Using the records below, output the stretch that opens with the line containing "theorem test_feval_zero_refused : (Instr.feval" and closes with the line containing "theorem test_decode_feval_31 : decode", exactly and including both lines, with nothing more.

====

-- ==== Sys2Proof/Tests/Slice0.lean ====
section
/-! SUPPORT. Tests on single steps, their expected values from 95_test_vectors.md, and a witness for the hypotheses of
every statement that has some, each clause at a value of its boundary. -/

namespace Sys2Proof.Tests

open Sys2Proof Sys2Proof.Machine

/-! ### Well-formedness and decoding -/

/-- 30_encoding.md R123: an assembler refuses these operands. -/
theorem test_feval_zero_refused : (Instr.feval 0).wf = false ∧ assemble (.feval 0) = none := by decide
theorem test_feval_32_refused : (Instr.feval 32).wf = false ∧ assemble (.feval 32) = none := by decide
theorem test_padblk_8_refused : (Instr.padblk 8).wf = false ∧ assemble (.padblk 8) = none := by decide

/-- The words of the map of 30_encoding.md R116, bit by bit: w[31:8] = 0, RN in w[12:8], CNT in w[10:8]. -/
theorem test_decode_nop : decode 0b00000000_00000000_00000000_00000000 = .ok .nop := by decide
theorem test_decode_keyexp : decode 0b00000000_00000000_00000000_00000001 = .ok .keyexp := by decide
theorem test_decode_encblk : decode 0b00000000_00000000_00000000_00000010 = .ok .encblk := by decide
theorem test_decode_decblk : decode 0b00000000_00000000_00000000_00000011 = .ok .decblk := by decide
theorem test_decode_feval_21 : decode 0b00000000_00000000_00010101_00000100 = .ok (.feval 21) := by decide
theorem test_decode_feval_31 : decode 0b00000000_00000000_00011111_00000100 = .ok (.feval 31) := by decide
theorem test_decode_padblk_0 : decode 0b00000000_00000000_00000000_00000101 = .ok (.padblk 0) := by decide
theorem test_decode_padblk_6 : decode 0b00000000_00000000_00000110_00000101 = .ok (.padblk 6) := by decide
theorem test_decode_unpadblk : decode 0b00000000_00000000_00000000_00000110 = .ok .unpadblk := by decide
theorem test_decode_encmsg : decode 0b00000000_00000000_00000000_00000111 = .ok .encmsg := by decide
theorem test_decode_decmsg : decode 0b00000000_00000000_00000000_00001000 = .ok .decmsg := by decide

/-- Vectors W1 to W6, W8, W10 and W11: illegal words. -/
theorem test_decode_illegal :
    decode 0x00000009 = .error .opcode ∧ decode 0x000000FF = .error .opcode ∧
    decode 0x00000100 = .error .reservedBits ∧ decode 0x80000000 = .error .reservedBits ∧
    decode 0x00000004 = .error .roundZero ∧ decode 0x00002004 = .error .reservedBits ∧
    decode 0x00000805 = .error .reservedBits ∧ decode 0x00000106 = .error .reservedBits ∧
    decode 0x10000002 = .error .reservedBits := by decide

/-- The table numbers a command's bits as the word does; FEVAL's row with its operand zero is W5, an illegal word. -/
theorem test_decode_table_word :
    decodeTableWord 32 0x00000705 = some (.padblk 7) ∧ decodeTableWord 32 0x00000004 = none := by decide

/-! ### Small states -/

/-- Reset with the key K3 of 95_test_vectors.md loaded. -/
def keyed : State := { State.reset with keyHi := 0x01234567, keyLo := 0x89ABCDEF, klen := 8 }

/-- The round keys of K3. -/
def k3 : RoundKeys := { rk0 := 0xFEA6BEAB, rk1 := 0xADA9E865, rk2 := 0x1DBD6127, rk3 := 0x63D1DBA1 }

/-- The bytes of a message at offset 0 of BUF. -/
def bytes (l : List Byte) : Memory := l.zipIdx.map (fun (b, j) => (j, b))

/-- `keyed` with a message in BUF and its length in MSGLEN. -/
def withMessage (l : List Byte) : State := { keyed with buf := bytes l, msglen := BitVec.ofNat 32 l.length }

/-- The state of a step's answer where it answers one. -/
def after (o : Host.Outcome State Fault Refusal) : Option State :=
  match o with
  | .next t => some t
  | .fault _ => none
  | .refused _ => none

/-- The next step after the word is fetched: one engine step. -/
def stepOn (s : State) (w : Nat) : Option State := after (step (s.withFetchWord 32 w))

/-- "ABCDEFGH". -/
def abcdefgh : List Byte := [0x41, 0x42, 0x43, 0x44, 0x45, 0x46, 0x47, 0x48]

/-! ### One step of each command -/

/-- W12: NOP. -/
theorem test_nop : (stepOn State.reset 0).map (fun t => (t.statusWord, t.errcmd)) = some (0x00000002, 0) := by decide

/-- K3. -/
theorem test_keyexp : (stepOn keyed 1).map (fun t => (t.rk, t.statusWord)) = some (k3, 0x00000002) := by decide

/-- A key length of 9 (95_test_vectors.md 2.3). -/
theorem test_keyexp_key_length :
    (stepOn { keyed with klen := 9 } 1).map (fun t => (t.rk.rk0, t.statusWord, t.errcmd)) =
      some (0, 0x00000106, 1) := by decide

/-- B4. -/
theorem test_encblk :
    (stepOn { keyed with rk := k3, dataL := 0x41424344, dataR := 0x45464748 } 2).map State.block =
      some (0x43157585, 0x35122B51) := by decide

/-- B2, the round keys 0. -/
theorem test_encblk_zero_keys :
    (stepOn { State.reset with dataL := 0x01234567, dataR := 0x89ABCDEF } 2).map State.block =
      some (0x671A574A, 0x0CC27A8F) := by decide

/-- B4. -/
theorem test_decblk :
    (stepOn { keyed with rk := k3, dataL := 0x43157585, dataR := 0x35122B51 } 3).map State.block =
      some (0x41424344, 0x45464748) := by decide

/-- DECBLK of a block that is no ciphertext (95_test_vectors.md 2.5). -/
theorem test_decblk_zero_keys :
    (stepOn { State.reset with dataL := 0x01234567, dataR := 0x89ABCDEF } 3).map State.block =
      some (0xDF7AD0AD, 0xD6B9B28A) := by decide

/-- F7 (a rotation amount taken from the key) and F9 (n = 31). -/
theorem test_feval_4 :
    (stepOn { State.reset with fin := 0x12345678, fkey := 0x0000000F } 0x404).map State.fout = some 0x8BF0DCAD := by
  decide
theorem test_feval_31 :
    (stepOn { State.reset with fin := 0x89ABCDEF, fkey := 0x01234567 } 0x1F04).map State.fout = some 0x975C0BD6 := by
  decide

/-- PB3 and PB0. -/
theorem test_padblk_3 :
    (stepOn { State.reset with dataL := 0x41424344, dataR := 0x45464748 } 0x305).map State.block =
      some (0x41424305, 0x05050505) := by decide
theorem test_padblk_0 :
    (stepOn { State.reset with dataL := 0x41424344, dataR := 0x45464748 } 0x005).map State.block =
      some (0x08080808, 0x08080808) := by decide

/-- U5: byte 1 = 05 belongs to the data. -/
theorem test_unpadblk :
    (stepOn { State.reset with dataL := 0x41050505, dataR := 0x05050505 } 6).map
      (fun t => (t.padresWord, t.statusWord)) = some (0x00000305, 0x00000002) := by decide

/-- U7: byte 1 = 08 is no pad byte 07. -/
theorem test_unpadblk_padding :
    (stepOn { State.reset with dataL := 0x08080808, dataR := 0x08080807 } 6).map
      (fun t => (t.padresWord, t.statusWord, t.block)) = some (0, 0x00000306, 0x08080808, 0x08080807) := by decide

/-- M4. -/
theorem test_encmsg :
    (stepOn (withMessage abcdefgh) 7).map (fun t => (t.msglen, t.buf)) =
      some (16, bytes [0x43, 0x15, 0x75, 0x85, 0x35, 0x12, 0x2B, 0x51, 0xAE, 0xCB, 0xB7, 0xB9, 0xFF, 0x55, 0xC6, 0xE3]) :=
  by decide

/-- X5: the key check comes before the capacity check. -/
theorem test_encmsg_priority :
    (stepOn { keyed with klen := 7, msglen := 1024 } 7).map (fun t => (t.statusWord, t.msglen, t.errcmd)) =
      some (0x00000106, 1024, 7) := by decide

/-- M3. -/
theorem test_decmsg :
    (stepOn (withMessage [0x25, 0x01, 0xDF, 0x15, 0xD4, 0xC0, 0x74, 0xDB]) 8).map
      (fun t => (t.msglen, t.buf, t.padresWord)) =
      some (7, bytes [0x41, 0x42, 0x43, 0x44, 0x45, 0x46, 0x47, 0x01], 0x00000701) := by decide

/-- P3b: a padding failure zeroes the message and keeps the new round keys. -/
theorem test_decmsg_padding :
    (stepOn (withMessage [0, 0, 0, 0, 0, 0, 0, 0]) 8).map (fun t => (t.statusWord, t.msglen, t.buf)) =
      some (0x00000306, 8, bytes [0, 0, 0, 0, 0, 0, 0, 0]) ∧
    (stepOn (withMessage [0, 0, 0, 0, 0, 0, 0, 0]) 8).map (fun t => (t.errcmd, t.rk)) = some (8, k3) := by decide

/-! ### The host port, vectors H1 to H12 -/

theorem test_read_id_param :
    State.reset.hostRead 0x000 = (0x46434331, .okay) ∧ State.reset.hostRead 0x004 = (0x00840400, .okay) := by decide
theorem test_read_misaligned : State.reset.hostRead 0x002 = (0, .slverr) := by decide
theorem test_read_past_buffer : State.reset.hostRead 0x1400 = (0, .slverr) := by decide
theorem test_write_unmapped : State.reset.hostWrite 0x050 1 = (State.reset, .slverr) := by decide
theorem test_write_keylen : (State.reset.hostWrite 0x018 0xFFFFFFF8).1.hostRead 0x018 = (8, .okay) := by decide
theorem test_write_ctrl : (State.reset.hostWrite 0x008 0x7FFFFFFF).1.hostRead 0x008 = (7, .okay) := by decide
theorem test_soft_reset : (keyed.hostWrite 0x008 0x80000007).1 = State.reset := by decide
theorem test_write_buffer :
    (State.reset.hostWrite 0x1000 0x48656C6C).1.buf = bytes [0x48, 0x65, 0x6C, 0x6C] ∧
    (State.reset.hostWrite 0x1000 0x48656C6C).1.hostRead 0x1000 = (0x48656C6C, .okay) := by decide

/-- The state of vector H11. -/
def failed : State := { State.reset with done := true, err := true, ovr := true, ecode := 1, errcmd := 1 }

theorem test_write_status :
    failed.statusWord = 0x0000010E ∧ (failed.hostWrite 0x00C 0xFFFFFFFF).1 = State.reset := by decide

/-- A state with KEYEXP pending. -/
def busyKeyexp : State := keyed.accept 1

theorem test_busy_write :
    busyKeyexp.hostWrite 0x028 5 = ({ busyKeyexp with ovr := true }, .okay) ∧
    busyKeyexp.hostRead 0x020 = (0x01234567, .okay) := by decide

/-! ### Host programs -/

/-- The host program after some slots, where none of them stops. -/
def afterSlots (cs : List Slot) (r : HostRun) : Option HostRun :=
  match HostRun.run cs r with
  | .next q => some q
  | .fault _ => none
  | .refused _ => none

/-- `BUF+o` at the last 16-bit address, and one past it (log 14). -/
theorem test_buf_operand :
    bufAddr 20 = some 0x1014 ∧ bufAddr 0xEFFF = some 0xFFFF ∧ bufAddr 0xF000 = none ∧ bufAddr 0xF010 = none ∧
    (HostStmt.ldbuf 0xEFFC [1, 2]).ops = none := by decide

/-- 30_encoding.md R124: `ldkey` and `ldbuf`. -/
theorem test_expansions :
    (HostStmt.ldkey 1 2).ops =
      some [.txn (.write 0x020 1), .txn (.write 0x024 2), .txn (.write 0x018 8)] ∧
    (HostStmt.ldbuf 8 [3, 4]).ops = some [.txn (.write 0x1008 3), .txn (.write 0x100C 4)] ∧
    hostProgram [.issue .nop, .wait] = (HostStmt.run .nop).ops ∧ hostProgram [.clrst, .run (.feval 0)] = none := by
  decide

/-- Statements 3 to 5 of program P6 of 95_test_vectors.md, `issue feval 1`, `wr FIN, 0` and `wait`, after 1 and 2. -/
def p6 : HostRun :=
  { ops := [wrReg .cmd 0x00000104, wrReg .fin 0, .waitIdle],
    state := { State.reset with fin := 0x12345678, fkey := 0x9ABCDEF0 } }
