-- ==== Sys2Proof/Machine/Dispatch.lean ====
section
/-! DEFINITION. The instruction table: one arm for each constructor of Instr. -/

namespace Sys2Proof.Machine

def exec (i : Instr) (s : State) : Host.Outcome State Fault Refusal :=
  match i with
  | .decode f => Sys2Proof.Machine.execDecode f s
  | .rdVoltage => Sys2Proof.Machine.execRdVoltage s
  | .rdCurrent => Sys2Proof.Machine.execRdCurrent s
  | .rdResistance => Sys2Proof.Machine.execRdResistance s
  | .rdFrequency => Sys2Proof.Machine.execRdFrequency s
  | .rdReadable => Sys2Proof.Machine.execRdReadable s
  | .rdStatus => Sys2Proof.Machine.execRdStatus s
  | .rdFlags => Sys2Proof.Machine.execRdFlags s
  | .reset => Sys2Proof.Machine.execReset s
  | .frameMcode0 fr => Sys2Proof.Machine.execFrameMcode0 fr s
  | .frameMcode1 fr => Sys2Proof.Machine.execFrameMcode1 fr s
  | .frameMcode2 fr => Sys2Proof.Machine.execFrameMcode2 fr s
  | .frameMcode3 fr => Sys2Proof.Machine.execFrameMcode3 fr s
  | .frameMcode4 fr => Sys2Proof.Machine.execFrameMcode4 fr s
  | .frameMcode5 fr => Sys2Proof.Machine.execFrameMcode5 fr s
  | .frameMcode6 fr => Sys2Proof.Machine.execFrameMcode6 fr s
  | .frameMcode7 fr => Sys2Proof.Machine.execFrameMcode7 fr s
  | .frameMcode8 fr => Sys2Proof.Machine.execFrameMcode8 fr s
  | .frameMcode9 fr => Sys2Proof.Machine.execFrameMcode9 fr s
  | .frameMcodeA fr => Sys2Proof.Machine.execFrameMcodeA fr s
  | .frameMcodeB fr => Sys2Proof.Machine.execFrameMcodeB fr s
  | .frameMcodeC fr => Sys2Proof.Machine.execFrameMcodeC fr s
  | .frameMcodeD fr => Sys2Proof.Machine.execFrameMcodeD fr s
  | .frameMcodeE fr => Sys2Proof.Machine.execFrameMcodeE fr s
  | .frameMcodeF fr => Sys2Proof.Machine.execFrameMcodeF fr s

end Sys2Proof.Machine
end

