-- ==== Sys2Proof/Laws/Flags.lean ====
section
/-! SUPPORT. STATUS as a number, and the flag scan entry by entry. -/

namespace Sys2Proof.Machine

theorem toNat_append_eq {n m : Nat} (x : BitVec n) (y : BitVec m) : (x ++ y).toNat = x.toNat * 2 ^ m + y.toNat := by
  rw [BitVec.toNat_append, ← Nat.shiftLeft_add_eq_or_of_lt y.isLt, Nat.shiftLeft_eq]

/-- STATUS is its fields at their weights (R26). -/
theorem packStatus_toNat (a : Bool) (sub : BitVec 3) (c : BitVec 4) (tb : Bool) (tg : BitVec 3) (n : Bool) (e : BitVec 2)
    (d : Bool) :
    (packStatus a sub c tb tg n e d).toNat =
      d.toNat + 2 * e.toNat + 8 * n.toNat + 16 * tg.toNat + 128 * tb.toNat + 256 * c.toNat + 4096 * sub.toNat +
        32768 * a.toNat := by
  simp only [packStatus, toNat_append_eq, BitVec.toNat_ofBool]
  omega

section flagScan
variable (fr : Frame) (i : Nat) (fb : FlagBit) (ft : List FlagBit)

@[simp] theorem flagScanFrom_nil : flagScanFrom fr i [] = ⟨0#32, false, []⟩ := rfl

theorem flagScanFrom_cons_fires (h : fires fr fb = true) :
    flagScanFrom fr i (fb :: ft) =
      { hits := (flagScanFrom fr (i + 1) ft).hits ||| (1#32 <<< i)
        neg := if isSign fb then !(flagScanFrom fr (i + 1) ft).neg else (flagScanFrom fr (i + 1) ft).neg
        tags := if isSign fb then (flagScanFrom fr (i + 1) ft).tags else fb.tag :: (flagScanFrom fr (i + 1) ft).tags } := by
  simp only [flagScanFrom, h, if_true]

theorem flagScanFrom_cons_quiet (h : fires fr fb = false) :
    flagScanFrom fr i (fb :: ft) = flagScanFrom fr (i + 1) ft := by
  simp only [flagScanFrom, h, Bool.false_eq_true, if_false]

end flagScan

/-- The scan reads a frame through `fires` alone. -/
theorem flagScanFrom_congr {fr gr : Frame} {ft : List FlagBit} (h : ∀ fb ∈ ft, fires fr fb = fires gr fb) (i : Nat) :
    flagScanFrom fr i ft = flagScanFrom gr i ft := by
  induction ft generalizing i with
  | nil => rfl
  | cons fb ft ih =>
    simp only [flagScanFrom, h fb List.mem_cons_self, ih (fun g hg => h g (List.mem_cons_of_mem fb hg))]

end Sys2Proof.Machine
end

====

* Your solution *
theorem test_feval_zero_refused : (Instr.feval 0).wf = false ∧ assemble (.feval 0) = none := by decide
theorem test_feval_32_refused : (Instr.feval 32).wf = false ∧ assemble (.feval 32) = none := by decide
theorem test_padblk_8_refused : (Instr.padblk 8).wf = false ∧ assemble (.padblk 8) = none := by decide

/-- The words of the map of 30_encoding.md R116, bit by bit: w[31:8] = 0, RN in w[12:8], CNT in w[10:8]. -/
theorem test_decode_nop : decode 0b00000000_00000000_00000000_00000000 = .ok .nop := by decide
theorem test_decode_keyexp : decode 0b00000000_00000000_00000000_00000001 = .ok .keyexp := by decide
theorem test_decode_encblk : decode 0b00000000_00000000_00000000_00000010 = .ok .encblk := by decide
theorem test_decode_decblk : decode 0b00000000_00000000_00000000_00000011 = .ok .decblk := by decide
theorem test_decode_feval_21 : decode 0b00000000_00000000_00010101_00000100 = .ok (.feval 21) := by decide
theorem test_decode_feval_31 : decode 0b00000000_00000000_00011111_00000100 = .ok (.feval 31) := by decide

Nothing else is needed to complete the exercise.